**Data section**
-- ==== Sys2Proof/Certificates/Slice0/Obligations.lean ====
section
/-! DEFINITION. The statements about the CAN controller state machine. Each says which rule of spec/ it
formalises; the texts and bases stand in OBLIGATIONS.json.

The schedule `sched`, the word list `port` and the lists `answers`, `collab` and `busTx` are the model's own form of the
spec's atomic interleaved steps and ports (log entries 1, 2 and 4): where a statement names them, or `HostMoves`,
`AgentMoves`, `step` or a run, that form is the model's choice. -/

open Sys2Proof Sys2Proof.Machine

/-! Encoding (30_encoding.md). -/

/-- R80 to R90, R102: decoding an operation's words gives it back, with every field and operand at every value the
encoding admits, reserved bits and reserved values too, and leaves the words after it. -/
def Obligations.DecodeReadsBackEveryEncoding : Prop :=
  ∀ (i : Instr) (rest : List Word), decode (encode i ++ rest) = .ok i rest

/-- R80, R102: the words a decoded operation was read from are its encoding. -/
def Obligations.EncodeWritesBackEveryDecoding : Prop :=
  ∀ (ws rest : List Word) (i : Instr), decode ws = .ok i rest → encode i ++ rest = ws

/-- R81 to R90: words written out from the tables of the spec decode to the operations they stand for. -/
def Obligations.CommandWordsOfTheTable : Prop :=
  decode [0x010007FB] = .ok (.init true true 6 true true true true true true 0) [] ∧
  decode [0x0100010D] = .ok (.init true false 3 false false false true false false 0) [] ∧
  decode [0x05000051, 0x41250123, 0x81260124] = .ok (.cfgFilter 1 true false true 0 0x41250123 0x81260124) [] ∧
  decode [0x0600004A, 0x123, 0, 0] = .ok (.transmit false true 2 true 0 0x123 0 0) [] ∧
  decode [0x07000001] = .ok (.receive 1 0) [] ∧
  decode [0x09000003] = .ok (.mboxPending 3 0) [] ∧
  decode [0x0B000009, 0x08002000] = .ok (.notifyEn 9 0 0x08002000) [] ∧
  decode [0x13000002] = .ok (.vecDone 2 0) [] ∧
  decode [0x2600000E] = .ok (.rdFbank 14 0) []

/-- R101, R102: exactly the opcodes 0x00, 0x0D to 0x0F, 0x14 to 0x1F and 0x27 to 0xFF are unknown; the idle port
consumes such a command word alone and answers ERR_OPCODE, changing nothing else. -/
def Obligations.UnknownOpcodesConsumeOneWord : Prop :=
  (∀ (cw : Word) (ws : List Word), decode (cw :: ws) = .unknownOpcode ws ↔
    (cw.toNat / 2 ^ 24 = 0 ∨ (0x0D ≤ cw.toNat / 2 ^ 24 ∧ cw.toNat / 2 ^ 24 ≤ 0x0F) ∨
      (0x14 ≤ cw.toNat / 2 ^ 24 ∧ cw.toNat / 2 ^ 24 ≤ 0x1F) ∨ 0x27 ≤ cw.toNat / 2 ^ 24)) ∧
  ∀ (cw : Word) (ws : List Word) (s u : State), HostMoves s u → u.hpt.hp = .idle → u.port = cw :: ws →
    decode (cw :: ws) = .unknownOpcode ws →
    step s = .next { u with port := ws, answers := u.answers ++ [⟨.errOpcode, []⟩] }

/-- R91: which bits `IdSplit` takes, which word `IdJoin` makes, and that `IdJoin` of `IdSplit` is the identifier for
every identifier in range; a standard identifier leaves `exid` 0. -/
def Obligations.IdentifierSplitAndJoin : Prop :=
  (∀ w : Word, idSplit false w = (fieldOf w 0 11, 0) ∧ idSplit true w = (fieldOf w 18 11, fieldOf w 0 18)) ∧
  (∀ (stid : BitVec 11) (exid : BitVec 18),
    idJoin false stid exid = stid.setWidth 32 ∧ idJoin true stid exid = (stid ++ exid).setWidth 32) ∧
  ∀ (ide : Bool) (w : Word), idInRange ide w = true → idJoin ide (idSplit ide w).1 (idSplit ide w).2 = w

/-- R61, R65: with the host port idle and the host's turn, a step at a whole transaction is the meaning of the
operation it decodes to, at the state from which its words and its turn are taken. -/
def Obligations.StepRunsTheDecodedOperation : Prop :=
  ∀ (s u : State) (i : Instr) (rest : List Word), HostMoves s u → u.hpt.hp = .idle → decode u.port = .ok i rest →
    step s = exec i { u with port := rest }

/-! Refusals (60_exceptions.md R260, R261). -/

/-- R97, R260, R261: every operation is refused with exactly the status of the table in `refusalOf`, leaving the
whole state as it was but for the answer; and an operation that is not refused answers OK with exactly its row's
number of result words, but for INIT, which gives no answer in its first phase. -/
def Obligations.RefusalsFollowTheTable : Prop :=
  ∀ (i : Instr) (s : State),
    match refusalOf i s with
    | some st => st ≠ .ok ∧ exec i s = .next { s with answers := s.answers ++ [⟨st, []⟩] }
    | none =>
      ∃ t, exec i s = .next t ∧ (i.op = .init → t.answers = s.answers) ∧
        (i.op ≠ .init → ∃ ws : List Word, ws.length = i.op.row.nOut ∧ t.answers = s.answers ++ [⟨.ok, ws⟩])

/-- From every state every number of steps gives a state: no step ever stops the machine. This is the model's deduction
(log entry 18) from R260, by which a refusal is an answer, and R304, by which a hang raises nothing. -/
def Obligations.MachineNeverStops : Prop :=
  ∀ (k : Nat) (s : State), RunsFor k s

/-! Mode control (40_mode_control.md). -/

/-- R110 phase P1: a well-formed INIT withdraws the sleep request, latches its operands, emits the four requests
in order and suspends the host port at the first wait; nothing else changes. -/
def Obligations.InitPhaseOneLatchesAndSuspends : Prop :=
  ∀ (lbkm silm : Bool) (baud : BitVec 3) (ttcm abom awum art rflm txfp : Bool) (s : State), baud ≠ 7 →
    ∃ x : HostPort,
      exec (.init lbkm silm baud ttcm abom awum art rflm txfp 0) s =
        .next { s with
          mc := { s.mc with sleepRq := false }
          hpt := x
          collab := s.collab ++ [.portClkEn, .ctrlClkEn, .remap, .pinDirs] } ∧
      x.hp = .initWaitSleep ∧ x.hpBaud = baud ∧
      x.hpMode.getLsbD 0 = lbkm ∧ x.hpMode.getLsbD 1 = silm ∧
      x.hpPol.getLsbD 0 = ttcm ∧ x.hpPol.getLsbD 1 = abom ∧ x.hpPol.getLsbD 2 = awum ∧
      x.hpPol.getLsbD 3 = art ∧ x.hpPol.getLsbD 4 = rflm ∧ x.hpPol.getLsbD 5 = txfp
...
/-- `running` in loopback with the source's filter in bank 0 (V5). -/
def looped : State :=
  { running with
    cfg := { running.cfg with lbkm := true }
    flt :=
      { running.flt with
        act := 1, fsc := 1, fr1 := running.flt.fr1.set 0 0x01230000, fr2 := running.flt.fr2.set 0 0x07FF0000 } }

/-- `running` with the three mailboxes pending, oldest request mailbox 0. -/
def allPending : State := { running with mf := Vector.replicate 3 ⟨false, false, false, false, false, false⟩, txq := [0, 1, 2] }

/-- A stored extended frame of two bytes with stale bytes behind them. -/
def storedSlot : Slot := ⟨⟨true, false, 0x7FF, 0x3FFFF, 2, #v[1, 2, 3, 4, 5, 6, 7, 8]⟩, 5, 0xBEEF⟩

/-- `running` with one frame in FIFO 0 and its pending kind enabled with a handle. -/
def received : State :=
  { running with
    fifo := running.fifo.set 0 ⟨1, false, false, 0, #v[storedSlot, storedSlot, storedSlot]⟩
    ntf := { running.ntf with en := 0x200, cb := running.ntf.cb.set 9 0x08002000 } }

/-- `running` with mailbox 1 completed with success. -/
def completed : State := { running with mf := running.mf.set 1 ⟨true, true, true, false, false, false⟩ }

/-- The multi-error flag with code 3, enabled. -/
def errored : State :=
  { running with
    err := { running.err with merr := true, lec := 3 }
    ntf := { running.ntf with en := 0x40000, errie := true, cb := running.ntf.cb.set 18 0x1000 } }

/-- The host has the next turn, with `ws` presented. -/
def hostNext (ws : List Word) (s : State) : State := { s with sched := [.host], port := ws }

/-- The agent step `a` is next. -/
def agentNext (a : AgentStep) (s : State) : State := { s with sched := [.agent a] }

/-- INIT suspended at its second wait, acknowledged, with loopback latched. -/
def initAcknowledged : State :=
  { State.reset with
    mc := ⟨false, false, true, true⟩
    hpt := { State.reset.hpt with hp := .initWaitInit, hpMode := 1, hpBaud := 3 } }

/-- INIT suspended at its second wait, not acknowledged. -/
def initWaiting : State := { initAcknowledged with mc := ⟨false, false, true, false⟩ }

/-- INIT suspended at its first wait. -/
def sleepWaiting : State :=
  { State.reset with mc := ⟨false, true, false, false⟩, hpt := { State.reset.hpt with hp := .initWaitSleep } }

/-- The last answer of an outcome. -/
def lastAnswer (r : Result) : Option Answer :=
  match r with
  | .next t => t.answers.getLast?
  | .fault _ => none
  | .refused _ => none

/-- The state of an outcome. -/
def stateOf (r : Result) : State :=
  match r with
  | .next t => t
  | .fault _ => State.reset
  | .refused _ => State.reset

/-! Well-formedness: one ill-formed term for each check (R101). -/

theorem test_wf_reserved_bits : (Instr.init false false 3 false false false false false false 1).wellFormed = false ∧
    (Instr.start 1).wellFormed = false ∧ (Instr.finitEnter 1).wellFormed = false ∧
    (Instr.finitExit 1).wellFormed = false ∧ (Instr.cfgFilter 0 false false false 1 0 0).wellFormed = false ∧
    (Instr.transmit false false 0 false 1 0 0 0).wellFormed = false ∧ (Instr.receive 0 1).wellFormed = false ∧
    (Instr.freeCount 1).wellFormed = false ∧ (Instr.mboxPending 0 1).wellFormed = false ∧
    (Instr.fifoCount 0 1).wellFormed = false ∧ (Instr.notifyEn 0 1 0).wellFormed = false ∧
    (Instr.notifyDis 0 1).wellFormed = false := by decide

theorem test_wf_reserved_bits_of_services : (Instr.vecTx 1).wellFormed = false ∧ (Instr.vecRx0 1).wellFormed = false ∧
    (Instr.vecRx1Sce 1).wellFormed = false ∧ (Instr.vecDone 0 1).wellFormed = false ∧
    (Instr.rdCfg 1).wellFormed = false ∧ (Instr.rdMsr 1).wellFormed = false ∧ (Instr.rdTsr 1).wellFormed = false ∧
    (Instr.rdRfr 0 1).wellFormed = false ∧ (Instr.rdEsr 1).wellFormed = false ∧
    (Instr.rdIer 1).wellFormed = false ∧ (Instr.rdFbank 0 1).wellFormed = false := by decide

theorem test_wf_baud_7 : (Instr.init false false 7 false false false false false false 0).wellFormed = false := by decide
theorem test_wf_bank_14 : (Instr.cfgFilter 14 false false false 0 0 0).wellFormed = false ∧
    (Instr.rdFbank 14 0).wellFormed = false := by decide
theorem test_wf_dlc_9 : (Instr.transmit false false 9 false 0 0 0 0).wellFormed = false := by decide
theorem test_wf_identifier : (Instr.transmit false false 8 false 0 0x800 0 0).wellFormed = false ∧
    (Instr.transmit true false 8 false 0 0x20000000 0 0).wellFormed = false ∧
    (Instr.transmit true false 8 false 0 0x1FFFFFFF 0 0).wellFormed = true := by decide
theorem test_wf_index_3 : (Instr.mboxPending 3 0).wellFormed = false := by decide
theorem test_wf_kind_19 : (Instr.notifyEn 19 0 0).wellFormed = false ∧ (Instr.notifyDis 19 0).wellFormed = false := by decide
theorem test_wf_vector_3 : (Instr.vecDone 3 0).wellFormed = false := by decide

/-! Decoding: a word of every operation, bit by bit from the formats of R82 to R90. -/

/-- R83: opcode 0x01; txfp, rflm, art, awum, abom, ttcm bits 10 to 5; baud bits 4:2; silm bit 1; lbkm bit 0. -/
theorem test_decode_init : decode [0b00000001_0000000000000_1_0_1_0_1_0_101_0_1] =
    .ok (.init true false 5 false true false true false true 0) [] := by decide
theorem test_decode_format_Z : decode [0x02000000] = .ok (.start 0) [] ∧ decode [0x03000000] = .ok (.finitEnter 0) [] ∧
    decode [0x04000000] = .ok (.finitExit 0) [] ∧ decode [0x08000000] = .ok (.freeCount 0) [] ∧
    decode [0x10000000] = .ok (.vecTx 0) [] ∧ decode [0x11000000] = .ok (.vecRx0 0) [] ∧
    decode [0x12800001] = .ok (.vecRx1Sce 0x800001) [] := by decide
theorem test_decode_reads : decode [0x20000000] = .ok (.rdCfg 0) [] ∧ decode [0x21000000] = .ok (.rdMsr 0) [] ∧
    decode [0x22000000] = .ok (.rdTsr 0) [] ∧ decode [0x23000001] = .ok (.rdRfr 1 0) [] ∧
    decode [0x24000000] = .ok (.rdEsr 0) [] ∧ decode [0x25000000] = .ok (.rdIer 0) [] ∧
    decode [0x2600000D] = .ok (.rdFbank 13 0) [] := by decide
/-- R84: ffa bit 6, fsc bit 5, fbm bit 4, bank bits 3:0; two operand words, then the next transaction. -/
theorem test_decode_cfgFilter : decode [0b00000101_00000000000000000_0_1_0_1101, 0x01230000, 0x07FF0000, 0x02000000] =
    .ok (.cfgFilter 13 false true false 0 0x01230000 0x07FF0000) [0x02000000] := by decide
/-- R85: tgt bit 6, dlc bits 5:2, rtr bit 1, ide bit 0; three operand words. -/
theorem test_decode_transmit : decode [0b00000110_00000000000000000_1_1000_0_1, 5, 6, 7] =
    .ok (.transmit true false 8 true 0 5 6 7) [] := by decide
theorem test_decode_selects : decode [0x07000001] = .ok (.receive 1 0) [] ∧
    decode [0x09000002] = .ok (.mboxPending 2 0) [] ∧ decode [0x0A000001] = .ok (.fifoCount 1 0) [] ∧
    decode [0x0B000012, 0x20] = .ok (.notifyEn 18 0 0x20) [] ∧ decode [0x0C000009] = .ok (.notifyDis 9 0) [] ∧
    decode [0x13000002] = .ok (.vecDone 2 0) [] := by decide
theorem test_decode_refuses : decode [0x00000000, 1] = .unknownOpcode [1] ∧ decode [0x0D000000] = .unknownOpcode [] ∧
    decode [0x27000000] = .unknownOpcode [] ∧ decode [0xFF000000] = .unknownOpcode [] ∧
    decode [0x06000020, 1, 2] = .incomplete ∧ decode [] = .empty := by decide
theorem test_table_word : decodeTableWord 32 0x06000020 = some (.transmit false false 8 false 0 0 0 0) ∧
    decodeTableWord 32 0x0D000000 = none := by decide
...
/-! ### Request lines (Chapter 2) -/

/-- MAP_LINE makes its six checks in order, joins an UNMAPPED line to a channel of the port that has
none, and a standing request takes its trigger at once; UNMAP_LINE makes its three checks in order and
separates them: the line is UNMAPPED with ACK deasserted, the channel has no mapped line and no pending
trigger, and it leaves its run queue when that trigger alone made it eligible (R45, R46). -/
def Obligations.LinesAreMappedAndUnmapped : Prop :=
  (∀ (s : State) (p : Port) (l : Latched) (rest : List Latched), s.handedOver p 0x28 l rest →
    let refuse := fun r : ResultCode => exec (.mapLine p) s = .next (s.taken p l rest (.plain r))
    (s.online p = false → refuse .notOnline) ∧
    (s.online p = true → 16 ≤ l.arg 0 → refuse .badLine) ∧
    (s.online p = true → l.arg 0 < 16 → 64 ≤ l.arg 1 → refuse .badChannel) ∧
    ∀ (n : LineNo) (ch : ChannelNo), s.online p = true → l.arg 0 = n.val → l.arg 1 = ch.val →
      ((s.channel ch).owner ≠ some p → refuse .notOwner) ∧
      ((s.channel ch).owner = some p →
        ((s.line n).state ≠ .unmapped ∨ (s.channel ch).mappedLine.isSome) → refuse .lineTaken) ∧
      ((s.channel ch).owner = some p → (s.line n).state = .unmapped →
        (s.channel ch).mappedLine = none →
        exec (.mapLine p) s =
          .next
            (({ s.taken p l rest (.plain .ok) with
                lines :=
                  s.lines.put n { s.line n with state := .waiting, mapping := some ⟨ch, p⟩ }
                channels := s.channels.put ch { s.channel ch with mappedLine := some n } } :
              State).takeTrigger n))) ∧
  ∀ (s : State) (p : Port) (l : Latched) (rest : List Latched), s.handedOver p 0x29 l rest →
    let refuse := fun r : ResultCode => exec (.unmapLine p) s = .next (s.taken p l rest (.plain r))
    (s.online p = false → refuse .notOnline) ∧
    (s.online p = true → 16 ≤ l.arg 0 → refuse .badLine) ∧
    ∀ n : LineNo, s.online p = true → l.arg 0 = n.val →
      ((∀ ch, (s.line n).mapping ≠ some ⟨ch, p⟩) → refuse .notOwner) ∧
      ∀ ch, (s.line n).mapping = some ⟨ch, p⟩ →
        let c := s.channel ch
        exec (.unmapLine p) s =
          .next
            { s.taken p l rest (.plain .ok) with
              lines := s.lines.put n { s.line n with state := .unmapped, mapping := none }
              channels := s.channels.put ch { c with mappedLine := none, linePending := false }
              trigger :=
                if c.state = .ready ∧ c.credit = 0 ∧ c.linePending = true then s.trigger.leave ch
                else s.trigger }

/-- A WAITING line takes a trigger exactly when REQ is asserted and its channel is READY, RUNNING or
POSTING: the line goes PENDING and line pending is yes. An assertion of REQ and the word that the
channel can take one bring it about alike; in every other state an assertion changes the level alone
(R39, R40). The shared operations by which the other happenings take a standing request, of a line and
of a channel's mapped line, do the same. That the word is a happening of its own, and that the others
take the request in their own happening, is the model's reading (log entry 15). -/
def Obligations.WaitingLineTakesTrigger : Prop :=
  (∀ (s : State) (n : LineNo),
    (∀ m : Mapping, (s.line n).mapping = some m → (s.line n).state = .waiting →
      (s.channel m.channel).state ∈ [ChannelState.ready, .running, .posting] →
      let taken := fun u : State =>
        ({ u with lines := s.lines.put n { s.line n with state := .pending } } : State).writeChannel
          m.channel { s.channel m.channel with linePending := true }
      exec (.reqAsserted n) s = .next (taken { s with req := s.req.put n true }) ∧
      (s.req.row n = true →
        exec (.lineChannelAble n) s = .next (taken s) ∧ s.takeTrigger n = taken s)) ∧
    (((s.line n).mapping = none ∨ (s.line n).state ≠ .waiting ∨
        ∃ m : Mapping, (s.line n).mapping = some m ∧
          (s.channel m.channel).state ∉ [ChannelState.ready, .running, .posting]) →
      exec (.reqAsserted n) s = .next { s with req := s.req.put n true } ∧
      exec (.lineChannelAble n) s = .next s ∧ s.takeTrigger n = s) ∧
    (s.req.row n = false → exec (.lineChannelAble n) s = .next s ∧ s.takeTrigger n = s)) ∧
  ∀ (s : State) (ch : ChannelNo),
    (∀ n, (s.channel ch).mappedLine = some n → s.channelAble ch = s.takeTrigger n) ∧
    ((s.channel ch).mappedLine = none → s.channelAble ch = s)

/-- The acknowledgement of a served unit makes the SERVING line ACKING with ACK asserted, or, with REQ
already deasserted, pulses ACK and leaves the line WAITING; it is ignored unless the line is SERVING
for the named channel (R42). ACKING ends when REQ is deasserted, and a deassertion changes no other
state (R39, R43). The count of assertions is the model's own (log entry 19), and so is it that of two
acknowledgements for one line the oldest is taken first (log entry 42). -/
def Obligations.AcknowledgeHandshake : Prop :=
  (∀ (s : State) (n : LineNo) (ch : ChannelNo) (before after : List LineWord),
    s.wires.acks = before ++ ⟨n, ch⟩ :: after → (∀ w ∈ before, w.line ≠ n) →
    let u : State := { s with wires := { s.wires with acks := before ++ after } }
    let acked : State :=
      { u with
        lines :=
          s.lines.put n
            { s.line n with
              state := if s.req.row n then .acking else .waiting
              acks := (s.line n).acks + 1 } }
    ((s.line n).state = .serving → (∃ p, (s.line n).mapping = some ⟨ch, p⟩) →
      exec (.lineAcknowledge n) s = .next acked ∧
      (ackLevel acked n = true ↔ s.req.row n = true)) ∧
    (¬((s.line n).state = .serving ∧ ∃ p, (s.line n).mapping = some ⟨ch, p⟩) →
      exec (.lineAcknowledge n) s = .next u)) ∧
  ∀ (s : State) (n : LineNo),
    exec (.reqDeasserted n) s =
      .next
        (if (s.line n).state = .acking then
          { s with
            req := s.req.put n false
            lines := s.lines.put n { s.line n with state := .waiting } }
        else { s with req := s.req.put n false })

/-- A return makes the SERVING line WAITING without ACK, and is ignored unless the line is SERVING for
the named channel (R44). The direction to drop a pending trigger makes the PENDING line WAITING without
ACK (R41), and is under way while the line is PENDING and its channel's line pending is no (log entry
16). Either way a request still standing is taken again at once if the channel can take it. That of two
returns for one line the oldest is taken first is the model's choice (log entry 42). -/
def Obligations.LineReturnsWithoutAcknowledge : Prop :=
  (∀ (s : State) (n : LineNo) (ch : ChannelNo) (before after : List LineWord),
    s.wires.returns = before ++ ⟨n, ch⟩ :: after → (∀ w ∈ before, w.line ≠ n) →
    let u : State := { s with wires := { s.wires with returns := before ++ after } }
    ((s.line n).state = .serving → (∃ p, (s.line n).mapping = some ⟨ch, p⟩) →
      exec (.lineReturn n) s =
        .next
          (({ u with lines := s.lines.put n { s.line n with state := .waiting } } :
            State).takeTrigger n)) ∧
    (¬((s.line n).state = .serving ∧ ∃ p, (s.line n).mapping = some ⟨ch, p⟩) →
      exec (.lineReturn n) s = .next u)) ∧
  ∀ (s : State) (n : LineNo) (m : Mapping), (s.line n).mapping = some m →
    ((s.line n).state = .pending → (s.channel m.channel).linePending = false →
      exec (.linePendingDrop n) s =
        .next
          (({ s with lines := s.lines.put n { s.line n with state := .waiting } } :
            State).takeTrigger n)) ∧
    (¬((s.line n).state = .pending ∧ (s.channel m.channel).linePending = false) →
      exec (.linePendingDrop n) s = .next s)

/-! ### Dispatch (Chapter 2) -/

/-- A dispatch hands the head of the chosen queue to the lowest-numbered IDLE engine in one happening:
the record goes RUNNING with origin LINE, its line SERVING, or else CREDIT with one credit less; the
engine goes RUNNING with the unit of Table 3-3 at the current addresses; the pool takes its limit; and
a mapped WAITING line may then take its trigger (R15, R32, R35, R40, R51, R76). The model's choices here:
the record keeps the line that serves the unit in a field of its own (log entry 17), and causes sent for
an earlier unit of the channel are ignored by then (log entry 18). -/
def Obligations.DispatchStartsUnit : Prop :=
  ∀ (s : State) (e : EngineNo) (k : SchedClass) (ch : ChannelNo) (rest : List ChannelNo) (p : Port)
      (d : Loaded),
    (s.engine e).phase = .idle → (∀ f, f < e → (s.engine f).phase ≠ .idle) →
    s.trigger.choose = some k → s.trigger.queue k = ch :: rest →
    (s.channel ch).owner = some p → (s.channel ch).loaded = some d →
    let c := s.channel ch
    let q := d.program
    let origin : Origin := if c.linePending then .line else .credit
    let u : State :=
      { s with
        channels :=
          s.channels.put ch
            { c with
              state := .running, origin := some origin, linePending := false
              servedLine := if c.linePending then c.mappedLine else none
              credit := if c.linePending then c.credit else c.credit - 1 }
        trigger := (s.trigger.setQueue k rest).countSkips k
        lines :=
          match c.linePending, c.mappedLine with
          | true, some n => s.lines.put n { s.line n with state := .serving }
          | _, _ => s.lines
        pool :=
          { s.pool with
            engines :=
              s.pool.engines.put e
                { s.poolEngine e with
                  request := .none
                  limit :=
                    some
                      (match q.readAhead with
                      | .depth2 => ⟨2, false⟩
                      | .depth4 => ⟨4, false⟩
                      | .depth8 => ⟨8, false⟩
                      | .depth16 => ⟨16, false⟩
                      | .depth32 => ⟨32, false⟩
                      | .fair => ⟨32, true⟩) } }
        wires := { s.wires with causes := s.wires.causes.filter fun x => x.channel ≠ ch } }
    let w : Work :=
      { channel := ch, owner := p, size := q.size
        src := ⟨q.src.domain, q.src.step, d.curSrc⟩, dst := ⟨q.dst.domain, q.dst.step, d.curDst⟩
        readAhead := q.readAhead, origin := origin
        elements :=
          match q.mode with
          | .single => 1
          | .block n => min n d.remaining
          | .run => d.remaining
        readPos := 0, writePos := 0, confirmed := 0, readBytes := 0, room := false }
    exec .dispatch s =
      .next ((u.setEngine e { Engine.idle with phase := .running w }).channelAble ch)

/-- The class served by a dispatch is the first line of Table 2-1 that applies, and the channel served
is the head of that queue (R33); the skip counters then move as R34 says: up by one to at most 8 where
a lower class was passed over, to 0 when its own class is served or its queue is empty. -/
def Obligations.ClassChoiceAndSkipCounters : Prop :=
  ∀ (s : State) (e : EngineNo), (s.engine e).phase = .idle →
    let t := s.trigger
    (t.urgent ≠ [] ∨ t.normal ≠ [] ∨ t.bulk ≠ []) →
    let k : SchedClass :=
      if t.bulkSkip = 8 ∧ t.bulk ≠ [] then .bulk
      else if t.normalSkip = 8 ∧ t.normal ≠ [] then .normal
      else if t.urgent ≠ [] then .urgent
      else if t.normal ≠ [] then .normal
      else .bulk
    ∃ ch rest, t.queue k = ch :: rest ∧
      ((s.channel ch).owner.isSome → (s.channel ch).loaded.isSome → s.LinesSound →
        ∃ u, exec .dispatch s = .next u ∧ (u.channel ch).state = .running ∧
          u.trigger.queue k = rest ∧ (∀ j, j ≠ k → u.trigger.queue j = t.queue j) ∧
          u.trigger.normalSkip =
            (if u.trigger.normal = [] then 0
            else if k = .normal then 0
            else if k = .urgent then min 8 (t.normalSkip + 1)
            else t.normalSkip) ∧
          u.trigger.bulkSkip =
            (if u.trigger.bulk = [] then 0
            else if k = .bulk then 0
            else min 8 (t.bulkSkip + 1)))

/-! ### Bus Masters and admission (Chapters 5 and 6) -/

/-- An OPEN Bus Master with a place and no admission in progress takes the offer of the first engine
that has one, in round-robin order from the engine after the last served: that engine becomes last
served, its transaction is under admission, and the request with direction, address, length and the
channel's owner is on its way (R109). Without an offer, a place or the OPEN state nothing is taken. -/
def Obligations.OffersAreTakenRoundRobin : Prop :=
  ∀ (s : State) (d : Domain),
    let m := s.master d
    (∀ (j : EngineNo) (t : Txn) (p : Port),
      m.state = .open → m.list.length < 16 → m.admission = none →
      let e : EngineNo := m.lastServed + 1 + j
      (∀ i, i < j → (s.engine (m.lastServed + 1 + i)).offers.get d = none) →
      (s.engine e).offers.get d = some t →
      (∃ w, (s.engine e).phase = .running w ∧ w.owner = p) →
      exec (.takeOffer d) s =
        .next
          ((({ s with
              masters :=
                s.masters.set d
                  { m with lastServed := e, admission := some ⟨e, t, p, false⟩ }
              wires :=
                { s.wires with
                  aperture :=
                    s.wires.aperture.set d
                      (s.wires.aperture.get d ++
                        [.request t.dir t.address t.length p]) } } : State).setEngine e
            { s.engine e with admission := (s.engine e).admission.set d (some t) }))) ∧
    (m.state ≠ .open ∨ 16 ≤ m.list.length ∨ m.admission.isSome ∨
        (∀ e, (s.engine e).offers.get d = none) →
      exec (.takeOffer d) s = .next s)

**Work instruction**
State how many lines of the listing hold the string "refusalOf", and add nothing else.

**Solved problem**
2